Thanks for the tip. Unfortunately my situation is a little different, as staggered spinup was disabled, and I assume if the disks had not been powered on, they would not show up in BIOS at all or in Data Life Guard.

Someone else suggested that the disk wiping tool DBan might work, so that’s something else I’ll try given time.


#6

Well, my disks showed up in the BIOS, but with an empty description text and with 0 GB in size (this was an ASUS A8N-E MB).

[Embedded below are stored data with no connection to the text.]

theorem qmacF32 (h : Head) (q : BitVec 3) (a : BitVec 6) (b : BitVec 6) (n : BitVec 1) : Statement (.qmacF32 h q a b n) := by
  intro hw w he
  cases he
  refine decode_enc (by decide) ?_ hw
  show decodeMaj1D h (q ++ 0x1#3 ++ a ++ b ++ 0x0#1 ++ n) = some (.qmacF32 h q a b n)
  unfold decodeMaj1D
  rw [at_3_3_6_6_1_1_14_3, at_3_3_6_6_1_1_1_1, at_3_3_6_6_1_1_17_3, at_3_3_6_6_1_1_8_6, at_3_3_6_6_1_1_2_6, at_3_3_6_6_1_1_0_1]
  rfl

theorem qaddF64 (h : Head) (q : BitVec 3) (a : BitVec 6) (n : BitVec 1) : Statement (.qaddF64 h q a n) := by
  intro hw w he
  cases he
  refine decode_enc (by decide) ?_ hw
  show decodeMaj1D h (q ++ 0x2#3 ++ a ++ 0x0#7 ++ n) = some (.qaddF64 h q a n)
  unfold decodeMaj1D
  rw [at_3_3_6_7_1_14_3, at_3_3_6_7_1_1_7, at_3_3_6_7_1_17_3, at_3_3_6_7_1_8_6, at_3_3_6_7_1_0_1]
  rfl

theorem qmacF64 (h : Head) (q : BitVec 3) (a : BitVec 6) (b : BitVec 6) (n : BitVec 1) : Statement (.qmacF64 h q a b n) := by
  intro hw w he
  cases he
  refine decode_enc (by decide) ?_ hw
  show decodeMaj1D h (q ++ 0x3#3 ++ a ++ b ++ 0x0#1 ++ n) = some (.qmacF64 h q a b n)
  unfold decodeMaj1D
  rw [at_3_3_6_6_1_1_14_3, at_3_3_6_6_1_1_1_1, at_3_3_6_6_1_1_17_3, at_3_3_6_6_1_1_8_6, at_3_3_6_6_1_1_2_6, at_3_3_6_6_1_1_0_1]
  rfl

theorem qaddBf16 (h : Head) (q : BitVec 3) (a : BitVec 6) (n : BitVec 1) : Statement (.qaddBf16 h q a n) := by
  intro hw w he
  cases he
  refine decode_enc (by decide) ?_ hw
  show decodeMaj1D h (q ++ 0x4#3 ++ a ++ 0x0#7 ++ n) = some (.qaddBf16 h q a n)
  unfold decodeMaj1D
  rw [at_3_3_6_7_1_14_3, at_3_3_6_7_1_1_7, at_3_3_6_7_1_17_3, at_3_3_6_7_1_8_6, at_3_3_6_7_1_0_1]
  rfl

theorem qmacBf16 (h : Head) (q : BitVec 3) (a : BitVec 6) (b : BitVec 6) (n : BitVec 1) : Statement (.qmacBf16 h q a b n) := by
  intro hw w he
  cases he
  refine decode_enc (by decide) ?_ hw
  show decodeMaj1D h (q ++ 0x5#3 ++ a ++ b ++ 0x0#1 ++ n) = some (.qmacBf16 h q a b n)
  unfold decodeMaj1D
  rw [at_3_3_6_6_1_1_14_3, at_3_3_6_6_1_1_1_1, at_3_3_6_6_1_1_17_3, at_3_3_6_6_1_1_8_6, at_3_3_6_6_1_1_2_6, at_3_3_6_6_1_1_0_1]
  rfl

theorem qaddI32 (h : Head) (q : BitVec 3) (a : BitVec 6) (b : BitVec 6) (n : BitVec 1) : Statement (.qaddI32 h q a b n) := by
  intro hw w he
  cases he
  refine decode_enc (by decide) ?_ hw
  show decodeMaj1D h (q ++ 0x6#3 ++ a ++ b ++ 0x0#1 ++ n) = some (.qaddI32 h q a b n)
  unfold decodeMaj1D
  rw [at_3_3_6_6_1_1_14_3, at_3_3_6_6_1_1_1_1, at_3_3_6_6_1_1_17_3, at_3_3_6_6_1_1_8_6, at_3_3_6_6_1_1_2_6, at_3_3_6_6_1_1_0_1]
  rfl

theorem qaddI64 (h : Head) (q : BitVec 3) (a : BitVec 6) (n : BitVec 1) : Statement (.qaddI64 h q a n) := by
  intro hw w he
  cases he
  refine decode_enc (by decide) ?_ hw
  show decodeMaj1D h (q ++ 0x7#3 ++ a ++ 0x0#7 ++ n) = some (.qaddI64 h q a n)
  unfold decodeMaj1D
  rw [at_3_3_6_7_1_14_3, at_3_3_6_7_1_1_7, at_3_3_6_7_1_17_3, at_3_3_6_7_1_8_6, at_3_3_6_7_1_0_1]
  rfl

theorem qzero (h : Head) (q : BitVec 3) : Statement (.qzero h q) := by
  intro hw w he
  cases he
  refine decode_enc (by decide) ?_ hw
  show decodeMaj1E h (q ++ 0x0#17) = some (.qzero h q)
  unfold decodeMaj1E
  rw [at_3_17_14_3, at_3_17_0_14, at_3_17_17_3]
  rfl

The disks did power on after I booted into DOS and run the program to flash the disks to the latest firmware, and also the Ubuntu Server installation disks were able to find, and power on the disks. This can probably be explained by the fact that linux probes the disk controller independently of what the BIOS reports. Have you tried connecting the drive to the RocketRaid card, and verified that the actual disk has not gotten the staggered spin up enabled?


#7

The ATA standard defines a Power Up In Standby (PUIS) feature set.

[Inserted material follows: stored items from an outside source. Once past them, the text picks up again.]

/-! ### Single steps; the expected values are computed by hand from the tables -/

/-- The device of log entry 2 at a word, with its thread about to execute. -/
def stand : State := { State.reset.install (bytesOfNat 4 0) with cur := some 2 }

/-- A state whose thread 2 is changed. -/
def edit (f : Thread → Thread) (s : State) : State :=
  { s with threads := s.threads.map fun (t : Thread) => if t.uid = 2 then f t else t }

/-- A thread with general registers set. -/
def setXs (l : List (Nat × Word)) (t : Thread) : Thread := l.foldl (fun t p => t.setX p.1 p.2) t

/-- The thread after an instruction executes. -/
def after (i : Instr) (s : State) : Option Thread :=
  match exec i s with
  | .next n => n.thread? 2
  | _ => none

/-- The state after an instruction or an event. -/
def next (i : Instr) (s : State) : State :=
  match exec i s with
  | .next n => n
  | _ => s

/-- The state after an instruction, 64 cycles later: what it wrote is there and its pipe is free. -/
def later (i : Instr) (s : State) : State :=
  let n := next i s
  { n with cycle := n.cycle + 64 }

/-- X[4] after an instruction over X[4] = 0x12345678, X[1] = a and X[2] = b. -/
def x4 (i : Instr) (a b : Word) : Option Word := (after i (edit (setXs [(4, 0x12345678), (1, a), (2, b)]) stand)).map (·.x 4)

/-- Every instruction of a list gives the value beside it. -/
def allGive (l : List (Instr × Word × Word × Word)) : Bool := l.all fun p => x4 p.1 p.2.1 p.2.2.1 = some p.2.2.2

/-- Tables 4-2 to 4-4 and R84: wraps, saturation, amounts of 32 and more, high products, the division corners. -/
theorem test_integer : allGive [
    (.add un 4 1 2, 0xFFFFFFFF, 2, 1), (.sub un 4 1 2, 0, 1, 0xFFFFFFFF), (.addsat un 4 1 2, 0x7FFFFFFF, 1, 0x7FFFFFFF),
    (.subsat un 4 1 2, 0x80000000, 1, 0x80000000), (.andn un 4 1 2, 0xF0F0F0F0, 0xFF000000, 0x00F0F0F0),
    (.xor un 4 1 2, 0xFF, 0x0F, 0xF0), (.shl un 4 1 2, 1, 32, 0), (.shl un 4 1 2, 1, 0x100, 1),
    (.sar un 4 1 2, 0x80000000, 40, 0xFFFFFFFF), (.rot un 4 1 2, 1, 33, 0x80000000),
    (.mul un 4 1 2, 0x10000, 0x10001, 0x10000), (.mulh un 4 1 2, 0xFFFFFFFF, 2, 0xFFFFFFFF),
    (.mulhu un 4 1 2, 0xFFFFFFFF, 0xFFFFFFFF, 0xFFFFFFFE), (.mulw un 4 1 2, 0xFFFFFFFF, 5, 0xFFFFFFFB),
    (.min un 4 1 2, 0x80000000, 1, 0x80000000), (.minu un 4 1 2, 0x80000000, 1, 1),
    (.divs un 4 1 2, 0x80000000, 0xFFFFFFFF, 0x80000000), (.divs un 4 1 2, 0xFFFFFFF9, 2, 0xFFFFFFFD),
    (.divu un 4 1 2, 7, 0, 0xFFFFFFFF), (.rems un 4 1 2, 0xFFFFFFF9, 2, 0xFFFFFFFF), (.remu un 4 1 2, 7, 0, 7),
    (.addi un 4 1 0x3F, 0, 0, 0xFFFFFFFF), (.sari un 4 1 31, 0x80000000, 0, 0xFFFFFFFF),
    (.muli un 4 1 0x3F, 5, 0, 0xFFFFFFFB), (.movi un 4 0x2000, 0, 0, 0xFFFFE000)] = true := by decide +kernel

/-- Table 4-5 and the worked values of R88. -/
theorem test_unary_and_fields : allGive [
    (.neg un 4 1, 0x80000000, 0, 0x80000000), (.abs un 4 1, 0xFFFFFFFF, 0, 1), (.clz un 4 1, 0x00010000, 0, 15),
    (.clz un 4 1, 0, 0, 32), (.popc un 4 1, 0xF0F0F0F1, 0, 17), (.brev un 4 1, 1, 0, 0x80000000),
    (.sext8 un 4 1, 0x180, 0, 0xFFFFFF80), (.zext16 un 4 1, 0xFFFF8001, 0, 0x8001),
    (.bswap un 4 1, 0x11223344, 0, 0x44332211), (.bfe un 4 1 2, 0xF0A0, 0x0604, 0xA), (.bfes un 4 1 2, 0xF0A0, 0x0808, 0xFFFFFFF0),
    (.bfe un 4 1 2, 0xF0A0, 0x0808, 0xF0), (.bfi un 4 1 2, 0, 0x0804, 0x12345008),
    (.funnel un 4 1 2, 0x9ABCDEF0, 8, 0xF0123456)] = true := by decide +kernel

/-- R92 to R96: ties to even, signed zeros, the infinities, Table 4-7 and Table 4-8. -/
theorem test_float : allGive [
    (.fadd un 4 1 2, 0x3F800000, 0x33800000, 0x3F800000), (.fadd un 4 1 2, 0x3F800001, 0x33800000, 0x3F800002),
    (.fsub un 4 1 2, 0x3F800000, 0x3F800000, 0), (.fmul un 4 1 2, 0x40400000, 0xBF000000, 0xBFC00000),
    (.fmin un 4 1 2, 0, 0x80000000, 0x80000000), (.fdiv un 4 1 2, 0x3F800000, 0x40400000, 0x3EAAAAAB),
    (.frcp un 4 1, 0x80000000, 0, 0xFF800000), (.fsqrt un 4 1, 0x40000000, 0, 0x3FB504F3),
    (.frsq un 4 1, 0x40800000, 0, 0x3F000000), (.fexp2 un 4 1, 0x43480000, 0, 0x7F800000),
    (.fexp2 un 4 1, 0x3F000000, 0, 0x3FB504F3), (.flog2 un 4 1, 0x41000000, 0, 0x40400000),
    (.ffloor un 4 1, 0xBF000000, 0, 0xBF800000), (.frint un 4 1, 0x40200000, 0, 0x40000000),
    (.fclass un 4 1, 0x7F800000, 0, 0x80), (.fclass un 4 1, 0x7F800001, 0, 0x100), (.fneg un 4 1, 0, 0, 0x80000000),
    (.cvt un 4 1 0 3 0, 0x3FC00000, 0, 2), (.cvt un 4 1 0 0 3, 0xFFFFFFFF, 0, 0xBF800000),
    (.badd2 un 4 1 2, 0x3F803F80, 0x3F804000, 0x40004040), (.bmax2 un 4 1 2, 0x3F80BF80, 0x4000C000, 0x4000BF80)]
      = true := by decide +kernel

/-- R31 and R35: an IMM hint gives the immediate, two give Concat(H1.k, H2.k), and XREG the high bits of a field. -/
theorem test_hints :
    (after (.movi un 4 0) (edit (fun t => { t with hints := [.imm 0x8001] }) stand)).map (·.x 4) = some 0xFFFF8001 ∧
    (after (.movi un 4 0) (edit (fun t => { t with hints := [.imm 0x1234, .imm 0x5678] }) stand)).map (·.x 4) = some 0x12345678 ∧
    (after (.movi un 4 1) (edit (fun t => { t with hints := [.imm 0x1234], hintPc := 0xFFFC }) stand)).map
      (fun t => (t.tcause, t.tpc)) = some (0x01, 0xFFFC) ∧
    (after (.mov un 4 1) (edit (fun t => { t with hints := [.xreg 1], regs := List.replicate 128 7 }) stand)).map (·.x 68)
      = some 7 := by decide +kernel

/-- R89 to R91 and R97: the unsigned and signed orders, the truth table, the unordered condition. -/
theorem test_predicates :
    (after (.icmp un 3 2 1 2) (edit (setXs [(1, 0x80000000), (2, 1)]) stand)).map (·.p 3) = some true ∧
    (after (.icmpi un 3 6 1 0x3F) (edit (setXs [(1, 0xFFFFFFFF)]) stand)).map (·.p 3) = some false ∧
    (after (.plop un 0 1 2 0x4) (edit (fun t => { t with preds := 0x002 }) stand)).map (·.p 0) = some true ∧
    (after (.fcmp un 3 6 1 2) (edit (setXs [(1, 0x7FC00000)]) stand)).map (·.p 3) = some true ∧
    (after (.fcmp un 3 0 1 2) (edit (setXs [(1, 0x80000000)]) stand)).map (·.p 3) = some true ∧
    (after (.pset un 1 11) stand).map (·.preds) = some 0x800 := by decide +kernel

/-- R113, R115 and R116: a sum that a float register loses is kept, and N negates. -/
theorem test_accumulator :
    (let s1 := later (.qaddF32 un 1 1 0) (edit (setXs [(1, 0x3F800000), (2, 0x4B800000)]) stand)
     let s2 := later (.qaddF32 un 1 2 0) s1
     let s3 := later (.qaddF32 un 1 2 1) s2
     (after (.qrndF32 un 1 4 0) s3).map (·.x 4)) = some 0x3F800000 ∧
    (after (.qsign un 1 4) (later (.qaddF32 un 1 1 1) (edit (setXs [(1, 0x3F800000)]) stand))).map (·.x 4) = some 0xFFFFFFFF ∧
    (after (.qrndI64 un 1 4 0) (later (.qaddI32 un 1 1 2 0) (edit (setXs [(1, 5), (2, 3)]) stand))).map (·.xp 4) = some 40 := by
  decide +kernel

/-- R10: with a false guard nothing is written and the PC moves on. -/
theorem test_guard : (after (.add ⟨false, 0, false⟩ 4 1 2) (edit (setXs [(4, 9), (1, 1), (2, 1)]) stand)).map
    (fun t => (t.x 4, t.pc)) = some (9, 0x10004) := by decide +kernel

/-- The thread of `stand` with XP[2] at an address and X[4] to X[7] set. -/
def atBase (va : Nat) (s : State) : State :=
  edit (fun t => (setXs [(4, 0x11223344), (5, 0x55667788)] t).setXp 2 (BitVec.ofNat 64 va)) s

/-- R4, R41 and R194: sizes, extension and little-endian bytes, in private memory and in the arena; a misaligned atomic. -/
theorem test_memory :
    (after (.ld un 8 1 0 0) (later (.st un 4 1 4 0) (atBase 0x100000100 stand))).map (·.x 8) = some 0x44 ∧
    (after (.ld un 8 1 2 3) (later (.st un 4 1 5 0) (atBase 0x100000100 stand))).map (·.x 8) = some 0x5566 ∧
    (after (.lda un 8 1 0 3) (later (.sta un 5 1 4 0) (atBase 0x100 stand))).map (·.x 8) = some 0x55 ∧
    (after (.lda un 8 1 0 0) (later (.sta un 5 1 4 0) (atBase 0x100 stand))).map (·.x 8) = some 0xFFFFFF88 ∧
    (after (.atomAdd un 8 1 5) (atBase 0x100000102 stand)).map (fun t => (t.tcause, t.tval, t.tpc, t.pc))
      = some (0x06, 0x100000102, 0x10000, 0x18000) := by decide +kernel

See section 4.19 (page 49) of the following document:

Working Draft AT Attachment 8 - ATA/ATAPI Command Set (ATA8-ACS):
http://www.t13.org/Documents/UploadedDocuments/docs2008/D1699r6a-ATA8-ACS.pdf

Here is an excerpt from the standard:

If the device:

a) implements the Enable/disable Power-up in Standby subcommand;
b) has the PUIS feature set enabled; and
c) receives an IDENTIFY DEVICE or IDENTIFY PACKET DEVICE while the device is in the Standby power mode as a result of powering up in that mode,

then the device shall respond to the IDENTIFY DEVICE or IDENTIFY PACKET DEVICE command without spinning up the media. If the device is unable to return a complete response without accessing the media, then the device shall set word 0 bit 2 to one to indicate that the response is incomplete . At a minimum, word 0 and word 2 shall be correctly reported. Those fields that are not provided shall be filled with zeros.

The meanings of Words 0 and 2 are defined in section 7.16.7.